▶ [PROBLEM REQUIREMENTS]: Could you reproduce all of the records exactly?

▶ [PROVIDED DATA]:
-- ==== Sys2Proof/Laws/FrameFlash.lean ====
section
/-!
SUPPORT. What the operations and commands of Machine/Flash.lean leave as it was: all parts outside a mask.
-/
set_option Elab.async false
set_option linter.all false
namespace Sys2Proof.Machine
set_option maxRecDepth 2000

theorem State.programFlash_frame {W : Nat} {s₀ s : State} (hs : Frame W s₀ s) (slot offset : Nat) (data : List Nat) (hW : within 2199023255552 W) :
    Frame W s₀ (State.programFlash s slot offset data) := by
  unfold State.programFlash
  try dsimp only
  repeat' with_reducible (first | assumption | apply frameRes_next | apply frameOpt_none | apply frameOpt_some | apply State.forEach_frame | apply State.when_frame | apply foldl_frame | apply foldl_fst_frame | apply foldl_snd_frame | intro _ | split | apply State.put_frame | apply frameOpt_get (by assumption) | apply Frame.set_fw | dsimp only)
  all_goals first | assumption | exact within_trans hW (within_of (by decide))

theorem State.spoilFlash_frame {W : Nat} {s₀ s : State} (hs : Frame W s₀ s) (slot offset len : Nat) (hW : within 2199025352704 W) :
    Frame W s₀ (State.spoilFlash s slot offset len) := by
  unfold State.spoilFlash
  try dsimp only
  repeat' with_reducible (first | assumption | apply frameRes_next | apply frameOpt_none | apply frameOpt_some | apply State.forEach_frame | apply State.when_frame | apply foldl_frame | apply foldl_fst_frame | apply foldl_snd_frame | intro _ | split | apply State.programFlash_frame | apply frameOpt_get (by assumption) | apply Frame.set_free | dsimp only)
  all_goals first | assumption | exact within_trans hW (within_of (by decide))

theorem State.pumpDownload_frame {W : Nat} {s₀ s : State} (hs : Frame W s₀ s) (h : Nat) (hW : within 52777063579714 W) :
    Frame W s₀ (State.pumpDownload s h) := by
  unfold State.pumpDownload
  try dsimp only
  repeat' with_reducible (first | assumption | apply frameRes_next | apply frameOpt_none | apply frameOpt_some | apply State.forEach_frame | apply State.when_frame | apply foldl_frame | apply foldl_fst_frame | apply foldl_snd_frame | intro _ | split | apply State.issueSource_frame | apply State.setCmd_frame | apply State.route_frame | apply frameOpt_get (by assumption) | apply Frame.set_mbl | dsimp only)
  all_goals first | assumption | exact within_trans hW (within_of (by decide)) | exact within_group hW .linkRegs (by decide) rfl | exact within_group hW .memRegs (by decide) rfl | exact within_group hW .mblRegs (by decide) rfl

theorem State.downloadBytes_frame {W : Nat} {s₀ s : State} (hs : Frame W s₀ s) (h off : Nat) (bytes : List Nat) (hW : within 54977160577090 W) :
    Frame W s₀ (State.downloadBytes s h off bytes) := by
  unfold State.downloadBytes
  try dsimp only
  repeat' with_reducible (first | assumption | apply frameRes_next | apply frameOpt_none | apply frameOpt_some | apply State.forEach_frame | apply State.when_frame | apply foldl_frame | apply foldl_fst_frame | apply foldl_snd_frame | intro _ | split | apply State.put_frame | apply State.setCmd_frame | apply State.pumpDownload_frame | apply State.refuse_frame | apply frameOpt_get (by assumption) | apply Frame.set_fw | dsimp only)
  all_goals first | assumption | exact within_trans hW (within_of (by decide)) | exact within_group hW .linkRegs (by decide) rfl | exact within_group hW .memRegs (by decide) rfl | exact within_group hW .mblRegs (by decide) rfl

theorem execFwDownload_frame {W : Nat} {s₀ s : State} (hs : Frame W s₀ s) (h : Nat) (hW : within 52778137321538 W) :
    FrameRes W s₀ (execFwDownload h s) := by
  unfold execFwDownload
  try dsimp only
  repeat' with_reducible (first | assumption | apply frameRes_next | apply frameOpt_none | apply frameOpt_some | apply State.forEach_frame | apply State.when_frame | apply foldl_frame | apply foldl_fst_frame | apply foldl_snd_frame | intro _ | split | apply State.refuse_frame | apply State.setCmd_frame | apply State.pumpDownload_frame | apply frameOpt_get (by assumption) | dsimp only)
  all_goals first | assumption | exact within_trans hW (within_of (by decide)) | exact within_group hW .linkRegs (by decide) rfl | exact within_group hW .memRegs (by decide) rfl | exact within_group hW .mblRegs (by decide) rfl

theorem execFlashProgramDone_frame {W : Nat} {s₀ s : State} (hs : Frame W s₀ s) (ok : Bool) (hW : within 2200199888896 W) :
    FrameRes W s₀ (execFlashProgramDone ok s) := by
  unfold execFlashProgramDone
  try dsimp only
  repeat' with_reducible (first | assumption | apply frameRes_next | apply frameOpt_none | apply frameOpt_some | apply State.forEach_frame | apply State.when_frame | apply foldl_frame | apply foldl_fst_frame | apply foldl_snd_frame | intro _ | split | apply State.programFlash_frame | apply State.finish_frame | apply State.spoilFlash_frame | apply State.raise_frame | apply frameOpt_get (by assumption) | apply Frame.set_fw | dsimp only)
  all_goals first | assumption | exact within_trans hW (within_of (by decide)) | exact within_group hW .fwuRegs (by decide) rfl

end Sys2Proof.Machine
end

▶ [ANSWER TO THIS PROBLEM]:
-- ==== Sys2Proof/Laws/FrameFlash.lean ====
section
/-!
SUPPORT. What the operations and commands of Machine/Flash.lean leave as it was: all parts outside a mask.
-/
set_option Elab.async false
set_option linter.all false
namespace Sys2Proof.Machine
set_option maxRecDepth 2000

theorem State.programFlash_frame {W : Nat} {s₀ s : State} (hs : Frame W s₀ s) (slot offset : Nat) (data : List Nat) (hW : within 2199023255552 W) :
    Frame W s₀ (State.programFlash s slot offset data) := by
  unfold State.programFlash
  try dsimp only
  repeat' with_reducible (first | assumption | apply frameRes_next | apply frameOpt_none | apply frameOpt_some | apply State.forEach_frame | apply State.when_frame | apply foldl_frame | apply foldl_fst_frame | apply foldl_snd_frame | intro _ | split | apply State.put_frame | apply frameOpt_get (by assumption) | apply Frame.set_fw | dsimp only)
  all_goals first | assumption | exact within_trans hW (within_of (by decide))

theorem State.spoilFlash_frame {W : Nat} {s₀ s : State} (hs : Frame W s₀ s) (slot offset len : Nat) (hW : within 2199025352704 W) :
    Frame W s₀ (State.spoilFlash s slot offset len) := by
  unfold State.spoilFlash
  try dsimp only
  repeat' with_reducible (first | assumption | apply frameRes_next | apply frameOpt_none | apply frameOpt_some | apply State.forEach_frame | apply State.when_frame | apply foldl_frame | apply foldl_fst_frame | apply foldl_snd_frame | intro _ | split | apply State.programFlash_frame | apply frameOpt_get (by assumption) | apply Frame.set_free | dsimp only)
  all_goals first | assumption | exact within_trans hW (within_of (by decide))

theorem State.pumpDownload_frame {W : Nat} {s₀ s : State} (hs : Frame W s₀ s) (h : Nat) (hW : within 52777063579714 W) :
    Frame W s₀ (State.pumpDownload s h) := by
  unfold State.pumpDownload
  try dsimp only
  repeat' with_reducible (first | assumption | apply frameRes_next | apply frameOpt_none | apply frameOpt_some | apply State.forEach_frame | apply State.when_frame | apply foldl_frame | apply foldl_fst_frame | apply foldl_snd_frame | intro _ | split | apply State.issueSource_frame | apply State.setCmd_frame | apply State.route_frame | apply frameOpt_get (by assumption) | apply Frame.set_mbl | dsimp only)
  all_goals first | assumption | exact within_trans hW (within_of (by decide)) | exact within_group hW .linkRegs (by decide) rfl | exact within_group hW .memRegs (by decide) rfl | exact within_group hW .mblRegs (by decide) rfl

theorem State.downloadBytes_frame {W : Nat} {s₀ s : State} (hs : Frame W s₀ s) (h off : Nat) (bytes : List Nat) (hW : within 54977160577090 W) :
    Frame W s₀ (State.downloadBytes s h off bytes) := by
  unfold State.downloadBytes
  try dsimp only
  repeat' with_reducible (first | assumption | apply frameRes_next | apply frameOpt_none | apply frameOpt_some | apply State.forEach_frame | apply State.when_frame | apply foldl_frame | apply foldl_fst_frame | apply foldl_snd_frame | intro _ | split | apply State.put_frame | apply State.setCmd_frame | apply State.pumpDownload_frame | apply State.refuse_frame | apply frameOpt_get (by assumption) | apply Frame.set_fw | dsimp only)
  all_goals first | assumption | exact within_trans hW (within_of (by decide)) | exact within_group hW .linkRegs (by decide) rfl | exact within_group hW .memRegs (by decide) rfl | exact within_group hW .mblRegs (by decide) rfl

theorem execFwDownload_frame {W : Nat} {s₀ s : State} (hs : Frame W s₀ s) (h : Nat) (hW : within 52778137321538 W) :
    FrameRes W s₀ (execFwDownload h s) := by
  unfold execFwDownload
  try dsimp only
  repeat' with_reducible (first | assumption | apply frameRes_next | apply frameOpt_none | apply frameOpt_some | apply State.forEach_frame | apply State.when_frame | apply foldl_frame | apply foldl_fst_frame | apply foldl_snd_frame | intro _ | split | apply State.refuse_frame | apply State.setCmd_frame | apply State.pumpDownload_frame | apply frameOpt_get (by assumption) | dsimp only)
  all_goals first | assumption | exact within_trans hW (within_of (by decide)) | exact within_group hW .linkRegs (by decide) rfl | exact within_group hW .memRegs (by decide) rfl | exact within_group hW .mblRegs (by decide) rfl

theorem execFlashProgramDone_frame {W : Nat} {s₀ s : State} (hs : Frame W s₀ s) (ok : Bool) (hW : within 2200199888896 W) :
    FrameRes W s₀ (execFlashProgramDone ok s) := by
  unfold execFlashProgramDone
  try dsimp only
  repeat' with_reducible (first | assumption | apply frameRes_next | apply frameOpt_none | apply frameOpt_some | apply State.forEach_frame | apply State.when_frame | apply foldl_frame | apply foldl_fst_frame | apply foldl_snd_frame | intro _ | split | apply State.programFlash_frame | apply State.finish_frame | apply State.spoilFlash_frame | apply State.raise_frame | apply frameOpt_get (by assumption) | apply Frame.set_fw | dsimp only)
  all_goals first | assumption | exact within_trans hW (within_of (by decide)) | exact within_group hW .fwuRegs (by decide) rfl

end Sys2Proof.Machine
end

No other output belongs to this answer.